FilterHTML
v0.6 - White-list tags, attributes, classes, styles. With tag-specific text filtering and tag contents removal.
Demo (JS)
A dictionary-defined white-listing HTML filter. Useful for filtering HTML to leave behind a supported or safe sub-set.
Python installation:
pip install FilterHTML
Node.js installation:
npm install filterhtml
Browser: use ./lib/FilterHTML.js
in a <script> tag
Run Python Tests: nosetests --with-coverage
Run JavaScript Tests: nodeunit tests/run_tests.js
Filtering Example, in Python:
import FilterHTML
whitelist = {
'a': {
'href': 'url',
'target': [
'_blank',
'_self'
],
'class': [
'button'
]
},
'img': {
'src': 'url',
'width': 'measurement',
'height': 'measurement'
},
'span': {
'style': {
'color': 'color',
'background-color': 'color'
}
}
}
def replace_text(text, tags):
return text.replace('sad', '<strong>happy</strong>')
filtered_html = FilterHTML.filter_html(unfiltered_html, whitelist, ('http', 'https', 'mailto', 'ftp'), replace_text)
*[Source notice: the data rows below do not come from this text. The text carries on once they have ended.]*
theorem execHyActivate_keeps (a0 : HyicaReq) (s : State) :
    Keeps [.ply, .fw] s (settle s (execHyActivate a0 s)) := by
  unfold execHyActivate
  with_reducible repeat' first
    | assumption
    | (extract_lets +onlyGivenNames z
       refine Keeps.let1 z ?_ ?_
       subst z
       rotate_left
       clear_value z
       revert z
       rintro ⟨y, y1⟩ hy
       rotate_left)
    | exact Keeps.rfl
    | refine Keeps.iteO ?_ ?_
    | refine Keeps.ite ?_ ?_
    | refine Keeps.ok ?_
    | refine Keeps.ite1 ?_ ?_
    | (rename (_ : State × _) = _ => heq
       refine Keeps.pair heq ?_ ?_ <;> clear heq
       rotate_left
       intro hy
       rotate_left)
    | apply State.inSession_keeps
    | apply tended_keeps
    | apply plain_keeps
    | apply Keeps.next ?_ (State.fwNote_keeps _ _) ?_
    | apply Keeps.next ?_ (State.activate_keeps _ _) ?_
    | decide
    | intro y
    | dsimp -zeta only

theorem execHyConfirm_keeps (a0 : HyicaReq) (s : State) :
    Keeps [.ply, .host, .recorder, .fw] s (settle s (execHyConfirm a0 s)) := by
  unfold execHyConfirm
  with_reducible repeat' first
    | assumption
    | exact Keeps.rfl
    | refine Keeps.ok ?_
    | (rename (_ : State × _) = _ => heq
       refine Keeps.pair heq ?_ ?_ <;> clear heq
       rotate_left
       intro hy
       rotate_left)
    | apply State.inSession_keeps
    | apply tended_keeps
    | apply emptyPayload_keeps
    | apply plain_keeps
    | apply Keeps.next ?_ (State.commandConfirm_keeps _) ?_
    | decide
    | intro y
    | dsimp -zeta only

theorem execHyRecover_keeps (a0 : HyicaReq) (s : State) :
    Keeps [.fw] s (settle s (execHyRecover a0 s)) := by
  unfold execHyRecover
  with_reducible repeat' first
    | assumption
    | (extract_lets +onlyGivenNames z
       refine Keeps.let z ?_ ?_
       subst z
       rotate_left
       clear_value z
       revert z
       intro y hy
       rotate_left)
    | (extract_lets +onlyGivenNames z; revert z; intro y)
    | exact Keeps.rfl
    | refine Keeps.ok ?_
    | (rename (_ : State × _) = _ => heq
       refine Keeps.pair heq ?_ ?_ <;> clear heq
       rotate_left
       intro hy
       rotate_left)
    | apply State.inSession_keeps
    | apply stopped_keeps
    | apply emptyPayload_keeps
    | apply Keeps.next ?_ (State.wr_keeps _ _ _) ?_
    | refine Keeps.upd ?_ List.prefix_rfl (Nat.le_refl _) id (fun p hp => by cases p <;> first | rfl | exact absurd (by decide) hp)
    | decide
    | intro y
    | dsimp -zeta only

theorem execRecoverReset_keeps (s : State) :
    Keeps [.settings, .staged, .settingsMram, .hop, .progs, .forces, .image, .turnNumber, .turn, .skein, .tasks, .loops, .trace, .ring, .time, .ply, .rows, .brake, .host, .mill, .seals, .recorder, .fw, .pwr, .mem, .caps] s (settle s (execRecoverReset s)) := by
  unfold execRecoverReset
  with_reducible repeat' first
    | assumption
    | exact Keeps.rfl
    | refine Keeps.iteO ?_ ?_
    | refine Keeps.ite ?_ ?_
    | refine Keeps.ok ?_
    | apply Keeps.next ?_ (State.warmReset_keeps _ _) ?_
    | decide
    | dsimp -zeta only

theorem State.eraseMram_keeps (s : State) :
    Keeps [.settingsMram, .hop, .retained, .tasks, .log, .recorder, .fwSlots, .fw] s (State.eraseMram s) := by
  unfold State.eraseMram
  with_reducible repeat' first
    | assumption
    | (extract_lets +onlyGivenNames z
       refine Keeps.let z ?_ ?_
       subst z
       rotate_left
       clear_value z
       revert z
       intro y hy
       rotate_left)
    | (extract_lets +onlyGivenNames z; revert z; intro y)
    | exact Keeps.rfl
    | apply Keeps.next ?_ (State.wr_keeps _ _ _) ?_
    | apply Keeps.next ?_ (State.hopState_keeps _) ?_
    | refine Keeps.upd ?_ List.prefix_rfl (Nat.le_refl _) id (fun p hp => by cases p <;> first | rfl | exact absurd (by decide) hp)
    | decide
    | dsimp -zeta only

theorem execHyRetire_keeps (a0 : HyicaReq) (s : State) :
    Keeps [.settingsMram, .hop, .retained, .tasks, .log, .recorder, .fwSlots, .fw] s (settle s (execHyRetire a0 s)) := by
  unfold execHyRetire
  with_reducible repeat' first
    | assumption
    | exact Keeps.rfl
    | refine Keeps.ok ?_
    | (rename (_ : State × _) = _ => heq
       refine Keeps.pair heq ?_ ?_ <;> clear heq
       rotate_left
       intro hy
       rotate_left)
    | apply State.inSession_keeps
    | apply stopped_keeps
    | apply emptyPayload_keeps
    | apply Keeps.next ?_ (State.wr_keeps _ _ _) ?_
    | apply Keeps.next ?_ (State.eraseMram_keeps _) ?_
    | decide
    | intro y
    | dsimp -zeta only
filtered_html = FilterHTML.filter_html(unfiltered_html, whitelist)
What this does:
- Lets you easily define a subset of HTML and it filters out everything else
- Ensures there's no unicode encoding in attributes (e.g. : or \3A for CSS)
- Lets you use regular expressions, lists, function delegates or built-ins as rules/filters
- Lets you filter or match attributes on tags
- Lets you filter or match individual CSS styles in style attributes
- Lets you define allowed classes as a list
- Lets you specify a function delegate to define the specification for a tag, depending on which tags it is inside
- Lets you specify a function delegate for modifying or filtering text nodes, i.e. text between tags (e.g. url auto-linking, emoticon parsing, #tagging, @mentioning, etc.), the output is also HTML filtered
- Lets you convert one tag into another (with specified attributes)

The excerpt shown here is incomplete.